Which lines below fall between the one containing "cause % 256" and the one containing "bulk unit. -/"? Repeat them exactly, counting both of those lines, and add nothing else.

> **Supplied records**:
::::
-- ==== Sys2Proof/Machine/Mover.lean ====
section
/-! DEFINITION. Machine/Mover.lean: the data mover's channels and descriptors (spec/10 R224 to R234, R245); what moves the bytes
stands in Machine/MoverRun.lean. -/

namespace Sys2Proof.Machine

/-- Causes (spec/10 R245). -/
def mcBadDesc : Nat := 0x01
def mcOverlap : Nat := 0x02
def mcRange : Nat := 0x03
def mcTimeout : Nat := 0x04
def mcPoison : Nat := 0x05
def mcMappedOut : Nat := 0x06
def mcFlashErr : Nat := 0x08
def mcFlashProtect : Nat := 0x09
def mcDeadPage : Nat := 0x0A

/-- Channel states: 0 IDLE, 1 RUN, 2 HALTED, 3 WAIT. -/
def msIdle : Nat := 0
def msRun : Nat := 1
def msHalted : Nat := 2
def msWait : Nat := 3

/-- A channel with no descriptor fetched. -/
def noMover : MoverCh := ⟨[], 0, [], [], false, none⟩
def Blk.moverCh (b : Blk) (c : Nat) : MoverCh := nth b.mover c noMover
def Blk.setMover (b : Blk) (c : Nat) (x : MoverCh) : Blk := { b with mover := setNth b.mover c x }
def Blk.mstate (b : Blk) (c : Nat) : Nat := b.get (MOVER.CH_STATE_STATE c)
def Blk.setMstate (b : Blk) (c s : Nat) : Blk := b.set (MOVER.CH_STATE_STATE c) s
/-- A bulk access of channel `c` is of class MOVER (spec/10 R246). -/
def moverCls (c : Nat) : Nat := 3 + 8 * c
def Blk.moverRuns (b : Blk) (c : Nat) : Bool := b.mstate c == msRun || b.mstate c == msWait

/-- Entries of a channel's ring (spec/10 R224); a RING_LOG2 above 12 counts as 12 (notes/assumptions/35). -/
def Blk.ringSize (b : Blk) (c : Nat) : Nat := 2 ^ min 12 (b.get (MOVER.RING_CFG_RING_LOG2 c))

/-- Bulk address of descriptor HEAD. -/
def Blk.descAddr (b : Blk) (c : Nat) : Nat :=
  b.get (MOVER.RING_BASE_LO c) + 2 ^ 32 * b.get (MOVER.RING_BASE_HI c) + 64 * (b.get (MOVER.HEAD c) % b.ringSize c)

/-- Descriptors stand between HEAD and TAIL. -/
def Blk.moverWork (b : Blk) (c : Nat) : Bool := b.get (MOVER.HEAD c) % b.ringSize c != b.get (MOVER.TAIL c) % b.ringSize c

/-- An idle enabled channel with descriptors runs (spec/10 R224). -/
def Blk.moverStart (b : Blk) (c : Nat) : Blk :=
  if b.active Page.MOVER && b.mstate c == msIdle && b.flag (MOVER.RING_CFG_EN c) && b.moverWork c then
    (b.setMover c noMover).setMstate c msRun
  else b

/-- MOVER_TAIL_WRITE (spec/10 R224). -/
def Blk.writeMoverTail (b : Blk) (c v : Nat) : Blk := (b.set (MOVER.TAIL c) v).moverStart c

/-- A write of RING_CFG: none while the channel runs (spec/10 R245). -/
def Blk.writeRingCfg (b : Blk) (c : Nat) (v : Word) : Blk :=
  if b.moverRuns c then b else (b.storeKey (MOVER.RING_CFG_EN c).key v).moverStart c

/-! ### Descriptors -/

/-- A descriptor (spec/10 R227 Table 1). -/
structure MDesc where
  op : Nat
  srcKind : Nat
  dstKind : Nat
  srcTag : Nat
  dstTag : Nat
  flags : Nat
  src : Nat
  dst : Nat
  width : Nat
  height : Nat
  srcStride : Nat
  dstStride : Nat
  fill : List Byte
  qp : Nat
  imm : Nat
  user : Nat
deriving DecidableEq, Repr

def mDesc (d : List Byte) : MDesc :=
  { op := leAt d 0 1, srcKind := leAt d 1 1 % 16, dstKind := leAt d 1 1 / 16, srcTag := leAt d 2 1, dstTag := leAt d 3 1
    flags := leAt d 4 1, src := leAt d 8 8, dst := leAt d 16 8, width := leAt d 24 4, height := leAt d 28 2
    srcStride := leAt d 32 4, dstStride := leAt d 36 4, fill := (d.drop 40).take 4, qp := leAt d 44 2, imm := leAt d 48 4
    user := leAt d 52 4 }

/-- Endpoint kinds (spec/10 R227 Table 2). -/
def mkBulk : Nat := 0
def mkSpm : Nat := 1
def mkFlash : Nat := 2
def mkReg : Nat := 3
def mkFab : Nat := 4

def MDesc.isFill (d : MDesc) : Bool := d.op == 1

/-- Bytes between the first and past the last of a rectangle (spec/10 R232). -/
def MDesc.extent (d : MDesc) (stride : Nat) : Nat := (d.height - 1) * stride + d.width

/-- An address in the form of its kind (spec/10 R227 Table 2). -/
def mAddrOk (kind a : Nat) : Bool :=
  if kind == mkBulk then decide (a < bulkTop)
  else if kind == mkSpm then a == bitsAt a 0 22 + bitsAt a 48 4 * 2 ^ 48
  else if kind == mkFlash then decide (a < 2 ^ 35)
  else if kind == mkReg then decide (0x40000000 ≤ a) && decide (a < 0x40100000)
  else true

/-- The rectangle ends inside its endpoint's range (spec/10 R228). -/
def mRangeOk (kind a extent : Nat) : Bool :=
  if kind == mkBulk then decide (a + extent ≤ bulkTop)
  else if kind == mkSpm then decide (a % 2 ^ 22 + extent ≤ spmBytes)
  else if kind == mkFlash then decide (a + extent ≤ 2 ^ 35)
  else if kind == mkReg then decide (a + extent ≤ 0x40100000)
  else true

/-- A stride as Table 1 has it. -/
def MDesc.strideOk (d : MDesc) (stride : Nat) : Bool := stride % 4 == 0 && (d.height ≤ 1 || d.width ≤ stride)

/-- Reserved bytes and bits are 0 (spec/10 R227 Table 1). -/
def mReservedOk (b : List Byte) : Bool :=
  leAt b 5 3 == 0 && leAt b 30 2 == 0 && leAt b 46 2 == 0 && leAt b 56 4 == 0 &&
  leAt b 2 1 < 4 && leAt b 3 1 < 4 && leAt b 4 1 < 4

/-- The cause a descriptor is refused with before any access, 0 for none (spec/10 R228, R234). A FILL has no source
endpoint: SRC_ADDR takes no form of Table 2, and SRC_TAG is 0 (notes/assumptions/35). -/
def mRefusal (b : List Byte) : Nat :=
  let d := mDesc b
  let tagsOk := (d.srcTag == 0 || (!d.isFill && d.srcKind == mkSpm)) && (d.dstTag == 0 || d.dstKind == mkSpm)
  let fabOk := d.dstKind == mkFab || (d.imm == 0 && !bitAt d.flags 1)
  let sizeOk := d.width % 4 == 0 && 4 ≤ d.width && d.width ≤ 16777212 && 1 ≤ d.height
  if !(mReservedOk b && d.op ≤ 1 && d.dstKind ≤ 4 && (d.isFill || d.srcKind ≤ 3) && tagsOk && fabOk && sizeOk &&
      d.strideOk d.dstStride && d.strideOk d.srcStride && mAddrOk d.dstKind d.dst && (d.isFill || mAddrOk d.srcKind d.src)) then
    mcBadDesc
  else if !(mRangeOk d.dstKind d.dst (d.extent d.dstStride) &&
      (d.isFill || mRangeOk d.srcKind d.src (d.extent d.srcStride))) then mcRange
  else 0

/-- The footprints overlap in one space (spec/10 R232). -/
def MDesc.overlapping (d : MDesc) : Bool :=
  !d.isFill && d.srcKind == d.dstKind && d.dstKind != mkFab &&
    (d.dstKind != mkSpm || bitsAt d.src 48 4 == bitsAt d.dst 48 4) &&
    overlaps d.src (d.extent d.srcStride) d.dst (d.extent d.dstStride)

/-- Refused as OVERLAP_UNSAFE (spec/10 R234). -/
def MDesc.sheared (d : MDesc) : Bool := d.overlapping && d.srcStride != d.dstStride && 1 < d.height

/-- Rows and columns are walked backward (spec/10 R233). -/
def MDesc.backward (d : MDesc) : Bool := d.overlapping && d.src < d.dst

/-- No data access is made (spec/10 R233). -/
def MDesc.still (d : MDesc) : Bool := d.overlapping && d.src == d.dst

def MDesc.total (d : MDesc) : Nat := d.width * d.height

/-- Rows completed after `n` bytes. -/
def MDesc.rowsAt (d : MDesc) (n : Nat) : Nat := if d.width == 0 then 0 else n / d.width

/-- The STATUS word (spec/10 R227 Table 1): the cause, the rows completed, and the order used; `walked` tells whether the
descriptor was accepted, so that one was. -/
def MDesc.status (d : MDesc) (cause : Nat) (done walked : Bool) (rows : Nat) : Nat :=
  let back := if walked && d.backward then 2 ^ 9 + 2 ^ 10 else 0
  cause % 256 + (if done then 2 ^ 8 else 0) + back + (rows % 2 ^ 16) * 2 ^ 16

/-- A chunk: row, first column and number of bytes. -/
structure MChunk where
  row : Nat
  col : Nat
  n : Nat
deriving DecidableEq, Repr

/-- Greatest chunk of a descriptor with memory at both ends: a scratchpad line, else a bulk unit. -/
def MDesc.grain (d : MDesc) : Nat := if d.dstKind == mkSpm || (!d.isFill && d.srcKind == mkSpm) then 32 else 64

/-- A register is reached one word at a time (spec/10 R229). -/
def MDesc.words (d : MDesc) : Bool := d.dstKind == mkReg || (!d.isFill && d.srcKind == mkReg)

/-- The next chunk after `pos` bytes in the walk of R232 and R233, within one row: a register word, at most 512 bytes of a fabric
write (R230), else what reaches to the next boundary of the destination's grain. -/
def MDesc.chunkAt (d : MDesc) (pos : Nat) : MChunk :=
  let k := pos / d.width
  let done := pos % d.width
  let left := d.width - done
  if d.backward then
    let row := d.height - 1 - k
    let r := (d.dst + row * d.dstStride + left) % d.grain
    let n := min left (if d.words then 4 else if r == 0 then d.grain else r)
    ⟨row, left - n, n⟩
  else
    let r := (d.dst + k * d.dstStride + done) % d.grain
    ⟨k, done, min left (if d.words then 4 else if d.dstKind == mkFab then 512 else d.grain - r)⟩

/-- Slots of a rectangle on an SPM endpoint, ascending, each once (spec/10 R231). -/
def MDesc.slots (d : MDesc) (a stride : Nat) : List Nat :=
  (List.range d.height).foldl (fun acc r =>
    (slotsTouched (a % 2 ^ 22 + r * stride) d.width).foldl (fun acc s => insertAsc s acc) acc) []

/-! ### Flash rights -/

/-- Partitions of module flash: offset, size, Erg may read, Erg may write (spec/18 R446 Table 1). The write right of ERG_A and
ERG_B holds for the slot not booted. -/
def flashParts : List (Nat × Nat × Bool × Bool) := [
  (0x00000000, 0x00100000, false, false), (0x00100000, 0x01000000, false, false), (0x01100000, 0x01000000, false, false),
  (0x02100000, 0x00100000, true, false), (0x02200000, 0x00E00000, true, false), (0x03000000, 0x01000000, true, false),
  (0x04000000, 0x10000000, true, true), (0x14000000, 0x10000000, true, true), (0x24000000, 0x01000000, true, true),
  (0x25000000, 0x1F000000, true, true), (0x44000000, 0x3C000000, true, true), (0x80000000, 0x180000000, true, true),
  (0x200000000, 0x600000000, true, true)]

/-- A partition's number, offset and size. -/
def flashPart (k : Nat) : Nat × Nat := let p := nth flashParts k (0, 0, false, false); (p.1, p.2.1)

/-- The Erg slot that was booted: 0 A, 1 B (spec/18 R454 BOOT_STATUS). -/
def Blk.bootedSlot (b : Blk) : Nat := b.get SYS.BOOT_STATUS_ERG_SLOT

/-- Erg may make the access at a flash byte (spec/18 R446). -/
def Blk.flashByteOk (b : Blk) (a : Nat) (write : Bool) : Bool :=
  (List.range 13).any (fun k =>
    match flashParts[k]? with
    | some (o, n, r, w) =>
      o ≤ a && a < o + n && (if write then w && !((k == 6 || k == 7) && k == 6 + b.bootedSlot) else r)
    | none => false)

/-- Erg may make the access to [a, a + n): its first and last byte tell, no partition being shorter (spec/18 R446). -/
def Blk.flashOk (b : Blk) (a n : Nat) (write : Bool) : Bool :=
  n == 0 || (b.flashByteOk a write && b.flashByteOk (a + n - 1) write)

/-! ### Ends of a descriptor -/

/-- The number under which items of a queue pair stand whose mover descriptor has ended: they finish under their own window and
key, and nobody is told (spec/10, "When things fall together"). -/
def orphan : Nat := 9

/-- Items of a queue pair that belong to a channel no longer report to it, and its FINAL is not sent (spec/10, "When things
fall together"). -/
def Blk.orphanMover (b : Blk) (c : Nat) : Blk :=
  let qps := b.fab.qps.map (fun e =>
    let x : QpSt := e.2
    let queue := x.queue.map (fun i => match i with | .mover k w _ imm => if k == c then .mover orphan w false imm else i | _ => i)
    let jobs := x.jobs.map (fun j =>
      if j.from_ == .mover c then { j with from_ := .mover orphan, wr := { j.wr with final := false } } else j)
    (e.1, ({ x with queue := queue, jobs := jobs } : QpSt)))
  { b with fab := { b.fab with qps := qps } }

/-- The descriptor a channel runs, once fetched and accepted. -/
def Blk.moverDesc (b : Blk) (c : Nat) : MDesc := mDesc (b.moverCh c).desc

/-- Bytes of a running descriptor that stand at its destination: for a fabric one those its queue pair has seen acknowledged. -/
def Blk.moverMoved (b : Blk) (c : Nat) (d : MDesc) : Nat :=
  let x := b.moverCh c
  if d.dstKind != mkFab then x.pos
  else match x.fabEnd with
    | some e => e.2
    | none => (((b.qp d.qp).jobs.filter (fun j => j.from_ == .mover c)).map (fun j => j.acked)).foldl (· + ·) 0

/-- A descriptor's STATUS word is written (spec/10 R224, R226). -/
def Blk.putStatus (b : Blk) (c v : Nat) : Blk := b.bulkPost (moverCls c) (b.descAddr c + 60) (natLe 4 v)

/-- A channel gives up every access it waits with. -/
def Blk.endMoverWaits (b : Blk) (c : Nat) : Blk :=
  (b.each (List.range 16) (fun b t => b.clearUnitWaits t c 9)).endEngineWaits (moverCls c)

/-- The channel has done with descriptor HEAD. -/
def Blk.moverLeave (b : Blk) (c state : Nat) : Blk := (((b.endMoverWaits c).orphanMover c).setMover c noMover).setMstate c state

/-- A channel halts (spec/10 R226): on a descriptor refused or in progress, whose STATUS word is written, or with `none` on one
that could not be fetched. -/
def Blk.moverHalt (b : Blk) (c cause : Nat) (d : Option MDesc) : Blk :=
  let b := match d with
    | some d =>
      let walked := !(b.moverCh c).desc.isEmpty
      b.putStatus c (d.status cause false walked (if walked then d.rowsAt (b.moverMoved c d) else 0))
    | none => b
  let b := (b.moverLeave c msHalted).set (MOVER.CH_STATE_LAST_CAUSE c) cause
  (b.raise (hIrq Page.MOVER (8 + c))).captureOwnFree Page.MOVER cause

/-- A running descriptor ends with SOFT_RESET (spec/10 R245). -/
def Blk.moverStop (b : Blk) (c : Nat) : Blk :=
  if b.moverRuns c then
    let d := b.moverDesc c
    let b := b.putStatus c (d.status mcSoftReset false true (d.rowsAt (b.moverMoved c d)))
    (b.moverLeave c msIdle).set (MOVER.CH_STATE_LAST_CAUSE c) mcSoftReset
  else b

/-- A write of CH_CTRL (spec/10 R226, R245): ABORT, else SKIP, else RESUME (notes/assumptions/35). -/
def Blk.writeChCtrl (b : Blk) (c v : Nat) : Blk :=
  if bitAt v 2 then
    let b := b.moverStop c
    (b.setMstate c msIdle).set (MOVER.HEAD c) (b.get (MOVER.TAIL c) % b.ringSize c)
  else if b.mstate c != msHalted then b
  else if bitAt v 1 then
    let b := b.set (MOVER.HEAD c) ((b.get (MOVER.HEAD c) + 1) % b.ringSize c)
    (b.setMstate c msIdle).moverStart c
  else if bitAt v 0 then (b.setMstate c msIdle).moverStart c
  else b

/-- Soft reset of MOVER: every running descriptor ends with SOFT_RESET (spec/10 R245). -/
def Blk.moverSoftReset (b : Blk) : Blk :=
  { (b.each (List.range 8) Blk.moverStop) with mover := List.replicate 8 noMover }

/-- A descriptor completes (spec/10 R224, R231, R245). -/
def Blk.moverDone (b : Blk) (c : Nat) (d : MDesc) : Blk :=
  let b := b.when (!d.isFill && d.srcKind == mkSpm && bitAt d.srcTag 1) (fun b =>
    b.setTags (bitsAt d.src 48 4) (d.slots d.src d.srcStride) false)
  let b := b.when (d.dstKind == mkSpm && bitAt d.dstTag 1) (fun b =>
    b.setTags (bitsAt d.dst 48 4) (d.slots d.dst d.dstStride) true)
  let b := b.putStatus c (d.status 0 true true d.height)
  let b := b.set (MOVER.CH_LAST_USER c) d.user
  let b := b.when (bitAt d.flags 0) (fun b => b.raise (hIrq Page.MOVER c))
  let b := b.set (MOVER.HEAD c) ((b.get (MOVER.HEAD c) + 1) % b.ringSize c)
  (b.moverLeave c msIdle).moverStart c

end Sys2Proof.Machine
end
::::
> **Expected output**:
  cause % 256 + (if done then 2 ^ 8 else 0) + back + (rows % 2 ^ 16) * 2 ^ 16

/-- A chunk: row, first column and number of bytes. -/
structure MChunk where
  row : Nat
  col : Nat
  n : Nat
deriving DecidableEq, Repr

/-- Greatest chunk of a descriptor with memory at both ends: a scratchpad line, else a bulk unit. -/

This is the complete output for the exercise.